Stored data
○ ○ ○

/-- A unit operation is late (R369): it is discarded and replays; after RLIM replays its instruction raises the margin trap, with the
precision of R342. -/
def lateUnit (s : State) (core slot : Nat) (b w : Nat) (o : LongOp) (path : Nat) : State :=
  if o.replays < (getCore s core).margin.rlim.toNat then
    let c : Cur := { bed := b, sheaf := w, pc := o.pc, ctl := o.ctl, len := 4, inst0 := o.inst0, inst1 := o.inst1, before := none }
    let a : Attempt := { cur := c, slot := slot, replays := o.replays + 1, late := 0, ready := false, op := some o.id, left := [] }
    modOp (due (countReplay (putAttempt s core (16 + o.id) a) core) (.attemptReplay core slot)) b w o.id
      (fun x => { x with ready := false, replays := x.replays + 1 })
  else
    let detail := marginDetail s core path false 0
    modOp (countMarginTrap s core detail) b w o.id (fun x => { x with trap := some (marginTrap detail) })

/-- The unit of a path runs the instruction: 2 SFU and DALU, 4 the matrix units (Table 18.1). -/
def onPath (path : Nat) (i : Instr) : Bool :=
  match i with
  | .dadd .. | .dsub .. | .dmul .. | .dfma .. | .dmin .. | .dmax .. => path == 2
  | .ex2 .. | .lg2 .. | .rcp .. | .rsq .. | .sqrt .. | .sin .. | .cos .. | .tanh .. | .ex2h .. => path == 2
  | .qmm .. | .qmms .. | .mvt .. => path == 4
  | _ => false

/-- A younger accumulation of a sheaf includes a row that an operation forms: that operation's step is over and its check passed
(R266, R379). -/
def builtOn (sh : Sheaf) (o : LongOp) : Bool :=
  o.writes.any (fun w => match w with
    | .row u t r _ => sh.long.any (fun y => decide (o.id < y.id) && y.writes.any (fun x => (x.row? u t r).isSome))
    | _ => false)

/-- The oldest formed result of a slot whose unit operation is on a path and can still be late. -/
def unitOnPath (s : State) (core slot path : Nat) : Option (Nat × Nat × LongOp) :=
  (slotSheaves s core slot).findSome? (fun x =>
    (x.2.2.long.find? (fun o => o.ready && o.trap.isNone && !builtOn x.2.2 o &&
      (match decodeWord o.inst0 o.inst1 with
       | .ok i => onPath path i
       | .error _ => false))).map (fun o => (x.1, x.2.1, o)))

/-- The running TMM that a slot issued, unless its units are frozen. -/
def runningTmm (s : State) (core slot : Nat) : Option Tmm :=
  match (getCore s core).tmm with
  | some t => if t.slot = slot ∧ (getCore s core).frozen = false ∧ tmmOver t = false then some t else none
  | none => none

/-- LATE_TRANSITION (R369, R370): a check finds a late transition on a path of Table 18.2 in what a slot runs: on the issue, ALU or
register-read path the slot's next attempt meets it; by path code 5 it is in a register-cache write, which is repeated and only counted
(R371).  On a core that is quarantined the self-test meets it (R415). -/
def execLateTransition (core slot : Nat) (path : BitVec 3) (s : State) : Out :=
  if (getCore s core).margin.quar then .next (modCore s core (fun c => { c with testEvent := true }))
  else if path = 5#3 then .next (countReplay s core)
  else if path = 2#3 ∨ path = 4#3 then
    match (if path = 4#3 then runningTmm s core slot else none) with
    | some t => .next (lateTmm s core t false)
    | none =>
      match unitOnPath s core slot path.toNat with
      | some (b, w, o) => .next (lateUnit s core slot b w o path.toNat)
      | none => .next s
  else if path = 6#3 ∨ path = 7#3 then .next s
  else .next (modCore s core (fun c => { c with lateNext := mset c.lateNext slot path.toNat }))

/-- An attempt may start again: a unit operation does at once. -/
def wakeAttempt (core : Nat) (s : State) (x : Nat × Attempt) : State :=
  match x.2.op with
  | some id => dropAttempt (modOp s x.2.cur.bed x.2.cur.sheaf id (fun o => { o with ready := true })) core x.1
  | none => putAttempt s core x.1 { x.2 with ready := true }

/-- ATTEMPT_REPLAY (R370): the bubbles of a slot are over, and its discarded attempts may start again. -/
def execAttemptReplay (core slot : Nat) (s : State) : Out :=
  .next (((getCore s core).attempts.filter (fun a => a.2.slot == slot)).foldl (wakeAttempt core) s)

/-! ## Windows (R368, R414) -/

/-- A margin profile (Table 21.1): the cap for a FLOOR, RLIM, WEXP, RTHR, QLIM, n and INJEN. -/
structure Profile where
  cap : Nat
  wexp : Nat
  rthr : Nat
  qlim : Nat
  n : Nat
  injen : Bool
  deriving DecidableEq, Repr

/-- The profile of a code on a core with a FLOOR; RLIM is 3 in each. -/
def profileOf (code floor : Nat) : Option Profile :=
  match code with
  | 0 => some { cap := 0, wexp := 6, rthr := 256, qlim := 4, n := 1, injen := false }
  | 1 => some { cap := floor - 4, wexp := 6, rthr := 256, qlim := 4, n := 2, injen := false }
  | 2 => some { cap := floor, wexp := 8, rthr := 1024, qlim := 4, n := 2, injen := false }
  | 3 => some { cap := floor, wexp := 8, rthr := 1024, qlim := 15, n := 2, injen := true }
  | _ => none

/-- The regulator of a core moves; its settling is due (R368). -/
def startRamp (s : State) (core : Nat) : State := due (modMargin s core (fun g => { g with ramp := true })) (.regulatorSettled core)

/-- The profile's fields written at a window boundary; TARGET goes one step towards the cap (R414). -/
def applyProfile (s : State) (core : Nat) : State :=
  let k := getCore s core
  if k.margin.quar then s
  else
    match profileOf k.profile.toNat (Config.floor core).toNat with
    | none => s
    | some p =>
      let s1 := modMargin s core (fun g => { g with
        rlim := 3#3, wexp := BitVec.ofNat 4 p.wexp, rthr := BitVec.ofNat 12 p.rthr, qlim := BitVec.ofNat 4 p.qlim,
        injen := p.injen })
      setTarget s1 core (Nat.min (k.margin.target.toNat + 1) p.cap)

○ ○ ○

**Exercise:**
Print exactly the lines above from the one with "def execLateTransition (core" to the one with "else if path = 2#3 ∨ path = 4#3 then", including both.

**Written answer:**
def execLateTransition (core slot : Nat) (path : BitVec 3) (s : State) : Out :=
  if (getCore s core).margin.quar then .next (modCore s core (fun c => { c with testEvent := true }))
  else if path = 5#3 then .next (countReplay s core)
  else if path = 2#3 ∨ path = 4#3 then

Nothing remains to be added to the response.